“Good boy, Kong!” she said.
He turned his head back at her, and looked her directly in the eye. She reached her hand out tentatively, and thumped his back with her palm. Her voice skipping, she said, “Oh, OK, there you go.” She laughed a little bit, and patted him once more. “Yes, good, yes.”
WHEN BILL RETURNED from his trip later that night, he found Christina sitting on his favorite chair in the corner of the living room, a copy of his second novel, On the Emperor’s Ridge, in her lap, and Kong at her feet. He jumped up when Bill entered the room, raced around him, then after a few pats, loped back over to Christina’s feet, and sat.
“What’s going on over here? Did we make friends?”
“We made friends,” she said, and recounted the incident in the woods.
“I can’t tell you how much this pleases me,” he said.
“I feel like everything is going to be fine now,” she said. “I think he just needed to save me.”
“He truly is a king among dogs,” said Bill.
“Well, I don’t know about that, but I do know that he’s a good boy,” she said, and patted Kong’s rump.
“OVER HERE,” said Christina. “That’s where I saw the deer.” They were heading back up to the peak again, so Bill could see where the actual bonding had occurred. Bill had insisted on getting up the next morning, as soon as the sun rose. He said it was because it would be cooler earlier in the day, but she thought he seemed a little restless, and, frankly, jealous at how close Christina and the dog had become in just one day.

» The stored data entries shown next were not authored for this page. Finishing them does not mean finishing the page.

/-! ## Objects (R20 to R30) -/

def Obj.fast (o : Obj) : Bool := o.flags.getLsbD 0
def Obj.tiered (o : Obj) : Bool := o.flags.getLsbD 1
def Obj.capacity (o : Obj) : Bool := o.flags.getLsbD 2
def Obj.retain (o : Obj) : Bool := o.flags.getLsbD 3
def Obj.isProtected (o : Obj) : Bool := o.flags.getLsbD 4
def Obj.shared (o : Obj) : Bool := o.flags.getLsbD 5
/-- Do its pages migrate between HBM and flash (R201)? -/
def Obj.tier (o : Obj) : Bool := o.tiered || o.capacity
def Obj.bytes (o : Obj) : Nat := o.pages * pageBytes

/-- An object as an address reaches it: its owner and ID, the byte offset in it, the view it was reached through, and the polder in
whose space the address lies. -/
structure Found where
  owner : Nat
  id : Nat
  obj : Obj
  off : Nat
  view : Option Nat
  via : Nat

namespace State

def obj? (s : State) (p id : Nat) : Option Obj := (Tab.look s.polders p).bind (fun x => Tab.look x.objects id)

def setObj (s : State) (p id : Nat) (o : Obj) : State :=
  s.updPolder p fun x => { x with objects := Tab.set x.objects id o }

def updObj (s : State) (p id : Nat) (g : Obj → Obj) : State :=
  s.updPolder p fun x => { x with objects := Tab.modify x.objects id g }

def page (s : State) (k : PageKey) : Page :=
  match s.obj? k.polder k.obj with
  | some o => Tab.get o.pageTab Page.init k.page
  | none => Page.init

def updPage (s : State) (k : PageKey) (g : Page → Page) : State :=
  s.updObj k.polder k.obj fun o => { o with pageTab := Tab.upd o.pageTab Page.init k.page g }

end State

/-- Is a polder being destroyed? -/
def destroying (s : State) (p : Nat) : Bool := (Tab.look s.polders p).any fun x => x.busy = .destroying

/-- Find the object or view that covers an offset of a polder. An object whose creation or destruction, or whose polder's
destruction, is under way is found only by the requests accepted while it was reachable (`holds`, R30, R283). -/
def findAt (s : State) (holds : List (Nat × Nat)) (p off : Nat) : Option Found :=
  match Tab.look s.polders p with
  | none => none
  | some x =>
    match x.objects.find? (fun e => e.2.base ≤ off && off < e.2.base + e.2.bytes &&
        ((e.2.reachable && !destroying s p) || (p, e.1) ∈ holds)) with
    | some (id, o) => some ⟨p, id, o, off - o.base, none, p⟩
    | none =>
      x.views.findSome? fun e =>
        match s.obj? e.2.owner e.2.obj with
        | none => none
        | some o =>
          if e.2.base ≤ off && off < e.2.base + o.bytes &&
              ((e.2.reachable && o.reachable && !destroying s p && !destroying s e.2.owner) || (e.2.owner, e.2.obj) ∈ holds) then
            some ⟨e.2.owner, e.2.obj, o, off - e.2.base, some e.1, p⟩
          else none

/-- Find the object or view that covers a whole range. -/
def findRange (s : State) (holds : List (Nat × Nat)) (p off len : Nat) : Option Found :=
  match findAt s holds p off with
  | some f => if f.off + len ≤ f.obj.bytes then some f else none
  | none => none

/-- Pages charged to a polder's pinned quota (R24). -/
def pinnedUsed (x : Polder) : Nat :=
  (x.objects.map (fun e => if e.2.fast then e.2.pages else 0)).sum

/-- Flash homes charged (R24, R239). -/
def flashUsed (x : Polder) : Nat :=
  (x.objects.map (fun e => if e.2.tier then e.2.pages else 0)).sum

/-- Objects and views held (R21, R259). -/
def objectsUsed (x : Polder) : Nat := x.objects.length + x.views.length

/-- Objects and views of the device. -/
def deviceObjects (s : State) : Nat := (s.polders.map (fun e => objectsUsed e.2)).sum

/-- Tier pages of a polder's objects for which `f` holds. -/
def tierPages (x : Polder) (f : Page → Bool) : Nat :=
  (x.objects.map (fun e => if e.2.tier then (e.2.pageTab.filter (fun p => f p.2)).length else 0)).sum

/-- Frames of the share that pages hold. -/
def framesHeld (x : Polder) : Nat := tierPages x fun p => p.frame.isSome

/-- Pages of a polder whose demotion has begun and has not passed its commit point. -/
def demoting (x : Polder) : Nat := tierPages x fun p => p.frame.isSome && p.demote

/-- Frames of the share held, PROMOTING and reserved ones included (R240). A reserved frame that a demotion is still to bring
is the frame that the demoted page holds, and counts once; where that demotion is cancelled (R212), the page that had reserved the
frame has none any more, and waits for the next one. -/
def residentPages (x : Polder) : Nat :=
  framesHeld x + min (x.share - framesHeld x) (tierPages x (fun p => p.reserved && p.frame.isNone) - demoting x)

/-- Does any polder hold a claim on a page (R206)? Reserved frames count as claimed (R210). -/
def Page.claimed (p : Page) : Bool :=
  !p.pins.isEmpty || !p.scheds.isEmpty || !p.uses.isEmpty || !p.touch.isEmpty || p.reserved

/-- The polders that hold a claim of any kind. -/
def Page.claimants (p : Page) : List Nat :=
  ((p.pins ++ p.scheds ++ p.uses ++ p.touch.map (·.1)).foldl insertOnce []).filter (· < 16)

/-! ## Flash homes (R229) -/

/-- The flash home of a page, as a word number of `Ftl.homes`. -/
def homeWord (k : PageKey) : Nat := ((k.polder * 2 ^ 32 + k.obj) * 2 ^ 24 + k.page) * pageWords

/-- Something that ends DEEP_IDLE, or that aborts an entry before its commit point, arrives (R313, R489). An aborted entry is
tried again once the conditions hold; in DEEP_IDLE the exit follows, and REQUEST returns to ACTIVE. -/
def wakeDevice (s : State) : State :=
  match s.boot.power with
  | .enteringDeep =>
    { s with boot := { s.boot with power := if s.tiles.idle then .idle else .active }
             hbm := { s.hbm with pasrAborts := min 32767 (s.hbm.pasrAborts + 1) } }
  | .deepIdle => { s with boot := { s.boot with request := 0 } }
  | _ => s

/-- Move time forward: what is due at a moment happens no earlier than that moment. -/
def reachTime (due : Nat) (s : State) : State := { s with now := max s.now due }

end Sys2Proof.Machine
end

“You’re always going to be the leader of the pack,” she assured him. “I’m just the damsel in distress.” It amused her tremendously that this dog saw her as weak and defenseless. But she had to admit she was glad he had been there, even though it had been just a deer.
“That’s the spot,” she said, and pointed.

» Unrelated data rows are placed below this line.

-- ==== Sys2Proof/Machine/Access.lean ====
section
/-! DEFINITION. What a running command does to memory: its operands, its reads and writes page by page, its waits, its lent
ranges, its deadline and its end. -/
namespace Sys2Proof.Machine

/-! ## Commands of a queue -/

def cmd? (s : State) (c : CmdRef) : Option Cmd := (s.queue c.queue).cmds.find? (fun x => x.seq = c.seq)

/-- Every command that the queues hold. -/
def allCmds (s : State) : List (CmdRef × Cmd) := s.queues.flatMap fun q => q.2.cmds.map fun m => (⟨q.1, m.seq⟩, m)

def updCmd (c : CmdRef) (g : Cmd → Cmd) (s : State) : State :=
  s.updQueue c.queue fun q => { q with cmds := q.cmds.map (fun x => if x.seq = c.seq then g x else x) }

/-- The absolute deadline of a command, if it has one (R66). -/
def Cmd.deadline (x : Cmd) : Option Nat :=
  if x.pkt.deadline = 0 then none else some (x.arrival + x.pkt.deadline.toNat)

/-- Has the deadline passed? DESIGN CHOICE: log entry 89. At the very moment arrival + DEADLINE it has not. -/
def Cmd.late (x : Cmd) (now : Nat) : Bool :=
  match x.deadline with
  | some d => decide (d < now)
  | none => false

/-- An ending with nothing to report. -/
def ending (st : Status) : Ending := ⟨st, 0, 0⟩
/-- DONE with a RESULT (saturated to 32 bits). -/
def done (r : Nat) : Ending := ⟨.done, 0, min r (topOf 32)⟩
/-- A status that names an operand (R73). -/
def operandEnd (st : Status) (i : Nat) : Ending := ⟨st, i, 0⟩
/-- A status that names a field of operand `i`, by the field's lowest bit (R73). -/
def fieldEnd (st : Status) (i lo : Nat) : Ending := ⟨st, 16 + 8 * i + lo / 8, 0⟩
/-- A status that names a word of a descriptor or table (R73). -/
def tableEnd (st : Status) (byte : Nat) : Ending := ⟨st, 128 + min 127 (byte / 8), 0⟩

/-- Operand `i` of a packet. -/
def Pkt.op (p : Pkt) (i : Nat) : BitVec 64 :=
  match i with
  | 0 => p.op0
  | 1 => p.op1
  | 2 => p.op2
  | 3 => p.op3
  | 4 => p.op4
  | _ => p.op5

/-- Bits of an operand. -/
def Pkt.bits (p : Pkt) (i hi lo : Nat) : Nat := Sys2Proof.bits (p.op i).toNat hi lo

/-- A command ends: its waits and USE claims are dropped (R206), and it waits for its completion entry. -/
def endCmd (c : CmdRef) (e : Ending) (s : State) : State :=
  match cmd? s c with
  | none => s
  | some x =>
    let who := claimant (queueOwner s c.queue)
    let s := x.pages.foldl (fun s k => dropUse k who s) s
    updCmd c (fun x => { x with phase := .ended e, wait := none, pages := [], lent := [] }) s

/-- The codes of R76. -/
def Status.code : Status → Nat
  | .done => 0x00
  | .doneRecomputed => 0x01
  | .badOpcode => 0x10
  | .badField => 0x11
  | .badAlign => 0x12
  | .badRevision => 0x13
  | .badShape => 0x14
  | .noPermission => 0x20
  | .unmapped => 0x21
  | .extentGone => 0x22
  | .poison => 0x30
  | .damagedBlock => 0x31
  | .tierFailed => 0x32
  | .tierLate => 0x33
  | .deadlineMissed => 0x40
  | .abortedReset => 0x41
  | .masterDisabled => 0x42
  | .portFrozen => 0x43
  | .peerUnreachable => 0x44
  | .computeDrained => 0x50
  | .checkFailed => 0x51
  | .publishConflict => 0x60
  | .overcommit => 0x61
  | .noSpace => 0x62
  | .busy => 0x63
  | .internal => 0x70

/-- Is a status one of success? -/
def Status.ok (st : Status) : Bool := st = .done || st = .doneRecomputed

/-- An event that concerns a command (R461). -/
def cmdEvent (c : CmdRef) (m : Cmd) (code severity : Nat) (st : Status) (addr : Nat) (data : List Nat) : Event where
  code := code
  severity := severity
  cmd := some (m.pkt.cmdId.toNat, c.queue, m.pkt.opcode.toNat)
  status := st.code
  addr := addr
  data := data

/-! ## Operands (R14, R15, R18, R31) -/

/-- The place that an address operand names, decided from its DEVICE and POLDER fields alone (R14, R15, R18). -/
def operandPlace (s : State) (own : Option Nat) (a : BitVec 64) : Except Status Place :=
  if mgaDevice a ≠ s.orn.device then .error .badField
  else if own.isNone && mgaPolder a = 0 && mgmtBase ≤ mgaOffset a then .ok (.region (mgaOffset a - mgmtBase))
  else match own with
    | some p => if mgaPolder a = p then .ok (.polder p (mgaOffset a)) else .error .noPermission
    | none => if s.hasPolder (mgaPolder a) then .ok (.polder (mgaPolder a) (mgaOffset a)) else .error .unmapped

/-- What a range of an operand lies in. -/
inductive Span where
  | region (off : Nat)
  | object (f : Found)

/-- Resolve a whole range of a command operand (R31): wholly in one object or view, or in the management region. -/
def resolve (s : State) (holds : List (Nat × Nat)) (pl : Place) (len : Nat) : Except Status Span :=
  match pl with
  | .region off => if off + len ≤ s.region.pages * pageBytes then .ok (.region off) else .error .unmapped
  | .polder p off =>
    if apertureBase ≤ off then .error .badField
    else match findRange s holds p off len with
      | some f => .ok (.object f)
      | none => .error .unmapped

/-- A kind of object that a check allows. -/
def Span.isPlain : Span → Bool
  | .region _ => true
  | .object f => f.obj.kind = .plain

def Span.isLent : Span → Bool
  | .region _ => false
  | .object f => f.obj.kind = .lent

/-- Is the range reached through a grantee view? -/
def Span.isView : Span → Bool
  | .region _ => false
  | .object f => f.view.isSome

/-- The objects that a range holds. -/
def Span.holds : Span → List (Nat × Nat)
  | .region _ => []
  | .object f => [(f.owner, f.id)]

/-- Do two ranges share a byte of storage? -/
def Span.overlap (a : Span) (n : Nat) (b : Span) (m : Nat) : Bool :=
  match a, b with
  | .region x, .region y => decide (x < y + m && y < x + n)
  | .object f, .object g => f.owner = g.owner && f.id = g.id && decide (f.off < g.off + m && g.off < f.off + n)
  | _, _ => false

/-- Does one storage range lie in an extent that is being released (R369)? -/
def extentGone (s : State) (p off len : Nat) : Bool :=
  (Tab.get s.host.dc ⟨[], []⟩ p).extents.any fun e =>
    (e.st = .releasing || e.st = .filling) && decide (e.base < off + len && off < e.base + e.length)

/-- Do `len` bytes of an object from `off` on lie in an extent that is being released, of its owner or of the grantee through whose
view they are reached (R369)? -/
def Found.gone (f : Found) (s : State) (off len : Nat) : Bool :=
  extentGone s f.owner (f.obj.base + off) len ||
  (match (f.view.bind fun v => (Tab.look s.polders f.via).bind fun x => Tab.look x.views v) with
    | some v => extentGone s f.via (v.base + off) len
    | none => false)

/-! ## The actions of a command -/

/-- Why an action does not go on: the command ends, or it waits. -/
inductive Stop where
  | fin (e : Ending)
  | wait (w : WaitFor)

/-- An action of a command: it changes the state, and stops where the command ends or waits. -/
abbrev Act (α : Type) := ExceptT Stop (StateM State) α

def Act.state : Act State := get
def Act.change (f : State → State) : Act Unit := modify f
def Act.fin {α : Type} (e : Ending) : Act α := throw (.fin e)
def Act.wait {α : Type} (w : WaitFor) : Act α := throw (.wait w)

/-- What an action knows of its command: its queue's polder, what its word accesses carry, and whether its reads move the
cursors of prefetch schedules (R225). -/
structure Ctx where
  c : CmdRef
  own : Option Nat
  t : Traffic
  moves : Bool

/-- The opcodes of engine commands. -/
def engineOpcode (n : Nat) : Bool := decide (0x80 ≤ n) && decide (n ≤ 0x8F)

/-- PAGE_OPEN of a packet (R58). -/
def Pkt.pageOpen (p : Pkt) : Bool := p.flags.getLsbD 3

/-- May PAGE_OPEN ask for open rows (R58)? It is for engine operations and memory data commands; their other bits are ignored. -/
def openOpcode (n : Nat) : Bool := (decide (0x40 ≤ n) && decide (n ≤ 0x5F)) || (decide (0x80 ≤ n) && decide (n ≤ 0xBF))

/-- Reads of engine tasks, memory data commands and outbound remote operations move the cursors (R225). -/
def movesCursor (n : Nat) : Bool :=
  (decide (0x40 ≤ n) && decide (n ≤ 0x43)) || (decide (0x60 ≤ n) && decide (n ≤ 0x64)) || engineOpcode n

/-- What the word accesses of a command carry: its queue's master (R325), its CLASS and deadline, class 6 on a management queue
(R331), and the row hint of PAGE_OPEN (R293). -/
def cmdTraffic (c : CmdRef) (own : Option Nat) (m : Cmd) : Traffic where
  master := cmdMaster own
  cls := if own.isNone then 6 else m.pkt.cls.toNat
  deadline := m.deadline.getD 0
  openRow := m.pkt.pageOpen && openOpcode m.pkt.opcode.toNat
  cmd := some c

/-- The context of a command. -/
def ctxFor (s : State) (c : CmdRef) (m : Cmd) : Ctx :=
  let own := queueOwner s c.queue
  ⟨c, own, cmdTraffic c own m, movesCursor m.pkt.opcode.toNat⟩

/-- The command as it stands. -/
def Ctx.cmd (x : Ctx) : Act Cmd := do
  match cmd? (← get) x.c with
  | some m => pure m
  | none => Act.fin (ending .internal)

/-- Carry out an action for a command: what it stops with becomes the command's end or wait. -/
def runAct {α : Type} (c : CmdRef) (act : Act α) (k : α → State → State) (s : State) : State :=
  match act.run.run s with
  | (.ok a, s) => k a s
  | (.error (.fin e), s) => endCmd c e s
  | (.error (.wait w), s) => updCmd c (fun x => { x with wait := some (match x.wait with
      | some y => if y.what = w then y else ⟨w, s.now⟩
      | none => ⟨w, s.now⟩) }) s

/-- What a failing command ends with: a missed deadline reports the units done when the last of its work has ended (R67); for LAYER RESULT
follows R167. -/
def failingEnd (m : Cmd) (e : Ending) : Ending :=
  if e.status = .deadlineMissed && m.pkt.opcode ≠ 0x8F#8 then { e with result := min m.pos (topOf 32) } else e

/-- The check of the deadline at a page or task boundary (R67). -/
def checkDeadline (x : Ctx) : Act Unit := do
  let m ← x.cmd
  if m.late (← get).now then Act.fin ⟨.deadlineMissed, 0, min m.pos (topOf 32)⟩

/-! ## Waiting for pages and snoops -/

/-- Claim a page for the command (USE, R206). -/
def usePage (x : Ctx) (k : PageKey) : Act Unit := do
  let m ← x.cmd
  if k ∈ m.pages then pure ()
  else Act.change fun s => updCmd x.c (fun m => { m with pages := k :: m.pages }) (addUse k (claimant x.own) s)

/-- Drop the command's claims: the pages of a finished piece of its work. -/
def dropPages (x : Ctx) : Act Unit := do
  let m ← x.cmd
  if m.pages.isEmpty then pure ()
  else Act.change fun s =>
    updCmd x.c (fun m => { m with pages := [] }) (m.pages.foldl (fun s k => dropUse k (claimant x.own) s) s)

/-- Wait until other holders of the lines of a SHARED range have answered (R363). -/
def awaitSnoops (o : Obj) (owner off len : Nat) (write : Bool) : Act Unit := do
  if o.shared then
    let ts := conflicting (← get) none owner off len write
    match ts with
    | [] => pure ()
    | t :: _ =>
      Act.change (snoopLines ts write)
      Act.wait (.snoop owner t.line)

/-- Count an engine's read of a scheduled page that is not resident (R220). -/
def countMiss (x : Ctx) (k : PageKey) (write : Bool) : Act Unit :=
  match x.own with
  | some p => Act.change fun s => if x.moves && !write && scheduled s p k then
      s.updTier p fun t => { t with schedMiss := inc64 t.schedMiss } else s
  | none => pure ()

/-- Wait while a word of some range of a frame is being reread (R303). -/
def awaitReread (f off n : Nat) : Act Unit := do
  if rereadIn (← get) f off n then Act.wait .resource

/-- An access of the command reaches a tier page: its USE claim (R206), and the cursors that a read moves (R225). Is the claim new? -/
def claimPage (x : Ctx) (k : PageKey) (write : Bool) : Act Bool := do
  let first := decide (k ∉ (← x.cmd).pages)
  usePage x k
  if x.moves && !write then
    match x.own with
    | some p => Act.change (moveCursors p k)
    | none => pure ()
  pure first

/-- The frame that holds a page for an access of the command; none for a page that reads as poison (R31 steps 6 and 7).
`op` is the operand that DETAIL names. A wait that begins meets the deadline first (R219). -/
def pageFrame (x : Ctx) (op : Nat) (owner id : Nat) (page : Nat) (write whole : Bool) : Act (Option Nat) := do
  let s ← get
  match s.obj? owner id with
  | none => Act.fin (operandEnd .unmapped op)
  | some o =>
    let k : PageKey := ⟨owner, id, page⟩
    if extentGone s owner (o.base + page * pageBytes) pageBytes then Act.fin (operandEnd .extentGone op)
    if o.isProtected && ((Tab.look s.sec.keys owner).map Key.id) ≠ some o.keyId then
      Act.fin (operandEnd .noPermission op)
    let first ← if o.tier then claimPage x k write else pure false
    let (r, s') := accessPage k write whole x.t (← get)
    set s'
    match r with
    | .ready f => pure (some f)
    | .empty =>
      if first then countMiss x k write
      pure none
    | .wait =>
      checkDeadline x
      countMiss x k write
      Act.wait (.page k op)

/-! ## Words (R299, R300, R519) -/

/-- How many words of `[w, w + n)` hold NODATA. -/
def nodataWords (m : Mem) (w n : Nat) : Nat :=
  ((⟨w, m.mark w⟩ : Mark.Change) :: (m.marks.filter (fun c => w < c.word && c.word < w + n))).foldr
    (fun c (acc : Nat × Nat) => (if c.mark = .nodata then acc.1 + (acc.2 - c.word) else acc.1, c.word)) (0, w + n) |>.1

/-- Count the NODATA words that a read met (R318). -/
def countNodata (f off len : Nat) (s : State) : State :=
  let n := nodataWords s.hbm.words (frameWord f off) (wordsOf off len)
  if n = 0 then s else { s with hbm := { s.hbm with nodataReads := satAdd (topOf 64) s.hbm.nodataReads n } }

/-- The XTS tweak of a word of an object (R519). -/
def tweak (owner id off : Nat) : Bytes := natLe 16 (off / 64 + id * 2 ^ 64 + owner * 2 ^ 96)

/-- The key bytes of a polder. -/
def keyOf (s : State) (p : Nat) : Bytes := ((Tab.look s.sec.keys p).map Key.bytes).getD (zeros 64)

/-- Pass each 64-byte word of a word-aligned string through a cipher. -/
def mapWords (f : Nat → Bytes → Bytes) : Nat → Nat → Bytes → Bytes
  | 0, _, _ => []
  | n + 1, off, bs => f off (bs.take 64) ++ mapWords f n (off + 64) (bs.drop 64)

/-- The cleartext bytes of an object's range inside one frame: `off` is the byte offset in the object. -/
def clearBytes (s : State) (owner id : Nat) (o : Obj) (f off n : Nat) : Bytes :=
  let a := f * pageBytes + off % pageBytes
  if o.isProtected then
    let lo := off / 64 * 64
    let cnt := wordsOf off n
    let raw := s.hbm.words.read (a / 64 * 64) (cnt * 64)
    ((mapWords (fun i w => xtsDec (keyOf s owner) (tweak owner id i) w) cnt lo raw).drop (off - lo)).take n
  else s.hbm.words.read a n

/-- Is every word of the range data (and not the block of a damage-table entry)? -/
def rangeClean (s : State) (f off n : Nat) : Bool := s.hbm.words.allData (f * pageBytes + off % pageBytes) n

Bill and Kong stood there, both peering into the bushes, as if they could uncover some great mystery of the universe with the force of their vision. My heroes, thought Christina. She walked up the trail ahead of them, near a pair of manzanitas, and leveled her footing on a small space of flat land. Behind her she heard them traipse into the bushes, and the crisp noise of their feet on the leaves. What does he think he’s going to find in there, she thought. Deer shit?

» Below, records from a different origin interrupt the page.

/-- Shapes of check 6: what is wrong, and the byte of the field at the highest offset of the combination (R548). -/
def shapeBad (e : Eng) : List (Bool × Nat) :=
  let a := e.a
  let b := e.b
  let d := e.out
  let alike (i o b : Nat) : List (Bool × Nat) := [(a.inner ≠ d.inner, i), (a.outer ≠ d.outer, o), (a.batch ≠ d.batch, b)]
  let same : List (Bool × Nat) := alike 96 100 104
  match e.op with
  | 0x80 => [(maxK < a.inner, 48), (a.inner ≠ b.inner, 96), (maxK < b.outer, 100), (b.batch ≠ 1 && b.batch ≠ a.batch, 104),
             (d.inner ≠ b.outer, 144), (d.outer ≠ a.outer, 148), (d.batch ≠ a.batch, 152)]
  | 0x81 => [(a.batch ≠ 1, 56), (a.inner ≠ b.inner, 96), (256 < b.batch, 104), (d.inner ≠ b.outer, 144), (d.batch ≠ 1, 152)]
  | 0x82 | 0x83 =>
    let t := e.kvT
    [(a.inner % 32 ≠ 0 || 256 < a.inner, 48), (t = 0 || (if e.op = 0x83 then 64 else 65536) < t, 152),
     (a.outer % max 1 t ≠ 0 || a.outer / max 1 t % max 1 e.kvHeads ≠ 0 || e.groupSize = 0 || 64 < e.groupSize, 152),
     (d.inner ≠ (if e.outState then a.inner + 4 else a.inner), 168), (d.outer ≠ a.outer, 100), (d.batch ≠ a.batch, 104)]
  | 0x84 => [(a.inner % 32 ≠ 0 || 256 < a.inner, 48), (a.inner ≠ b.inner, 96), (a.outer ≠ b.outer, 100),
             (a.batch ≠ b.batch, 104), (e.kvT = 0 || a.outer ≠ e.kvT * e.kvHeads, 152)]
  | 0x85 | 0x88 => (65536 < a.inner, 48) :: same
  | 0x86 => (maxK < a.inner, 48) :: (same ++ ([(a.inner < e.u32 128, 128)] : List (Bool × Nat)))
  | 0x87 => same
  | 0x89 => [(256 < a.inner, 48), (a.batch ≠ 1, 56), (a.inner < e.byte 88, 88)]
  | 0x8A | 0x8B => [(a.inner ≠ d.inner, 96), (a.batch ≠ d.batch, 104)]
  | 0x8C =>
    -- what Y must be depends on MODE and AXIS, which lie above the tensors (R548)
    if e.byte 112 = 4 then alike 112 112 112
    else if e.byte 112 = 5 then
      [(a.inner < 5 || d.inner ≠ a.inner - 4 || a.outer ≠ d.outer || a.batch ≠ d.batch, 112)]
    else
      [(d.inner ≠ (if e.byte 113 = 0 then 1 else a.inner) || d.outer ≠ (if e.byte 113 = 1 then 1 else a.outer) ||
        d.batch ≠ (if e.byte 113 = 2 then 1 else a.batch), 113)]
  | 0x8D => [(a.inner ≠ b.inner, 96), (a.outer ≠ b.outer, 100), (a.batch ≠ b.batch, 104)]
  | _ =>
    let one : List (Bool × Nat) := [(a.batch ≠ 1, 24 + 40), (b.batch ≠ 1, 72 + 40), (d.batch ≠ 1, 120 + 40), (d.inner ≠ b.inner, 120 + 32)]
    if e.variant = 0 then (maxK < a.inner, 56) :: (a.inner ≠ b.outer, 108) :: (d.outer ≠ a.outer, 156) :: one
    else (maxK < a.outer, 60) :: (a.outer ≠ b.outer, 108) :: (d.outer ≠ a.inner, 156) :: one

/-- A tensor shaped as another, from another base. -/
def TD.rebase (t : TD) (base : Nat) (at_ : Nat) : TD := { t with base := BitVec.ofNat 64 base, at_ := at_ }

Christina placed her hand gently on one of the trees. Kong let out a bark, and she heard Bill hush him. She began to finger the peeling trunk, scraping off small bits along the way. As she watched the skin flutter to the ground, she felt extremely satisfied. It was as if she were tidying up the tree. Grooming it. When I am done with this tree, it will be the most perfect tree on the mountain. I can make it work. I can make it happen.
There was a rustle, closer to her, and she looked up the trail, past a trail marker, past a mess of shrubs, till her gaze arrived at a mountain lion, the eyes in his squat head glowering at her above his slender frame, his long tail cutting calmly through the air. Christina jumped back, and fell into a tree. She felt her head collide with something, a branch maybe, and it stung deeply. She sunk to the ground. “Bill!” she yelled. “There’s a mountain lion!”
“I can’t hear you,” she heard back.
“Bill, there’s a goddamn mountain lion!” she screamed. She met its golden eyes. It still hadn’t moved.
Suddenly Kong came running out of the bushes and up the path, Bill following a moment later. Kong took a moment to make eye contact with the other animal, and let out a low growl. Bill stood back away from the two animals and Christina. Kong began to bark, and then burst up the trail toward the mountain lion, who turned and ran. The dog followed him into the bushes. There was a tumble of noise, and some moans and cries of an animal, and then the rustle of leaves. Bill gingerly walked to Christina and leaned down next to her. She put her hand on the back of her head. It felt sticky. “I think I’m bleeding,” she said.
And then Kong emerged, triumphant, from the bushes, and Bill stood.
“Did you get him boy? Did you get him good?” He strode over to his dog. “Holy shit, did you see that, Christina? He took him. He fucking took him.” Kong gave a mighty shake of his head. “That’s why I have this dog, for exactly that reason.” He slapped Kong’s back, ruffled his head. “Yes, Kong, good dog. Yes, you are.” He pulled his hand up and examined it. It was red. “He got you a little bit, didn’t he, boy? But I bet he looks worse.”
Christina hoisted herself up on the manzanita tree, the flakes of trunk falling under her fingertips.
He turned back and smiled at Christina, his cheeks burned with red. “Did you see him, Christina? Did you see what my dog did?”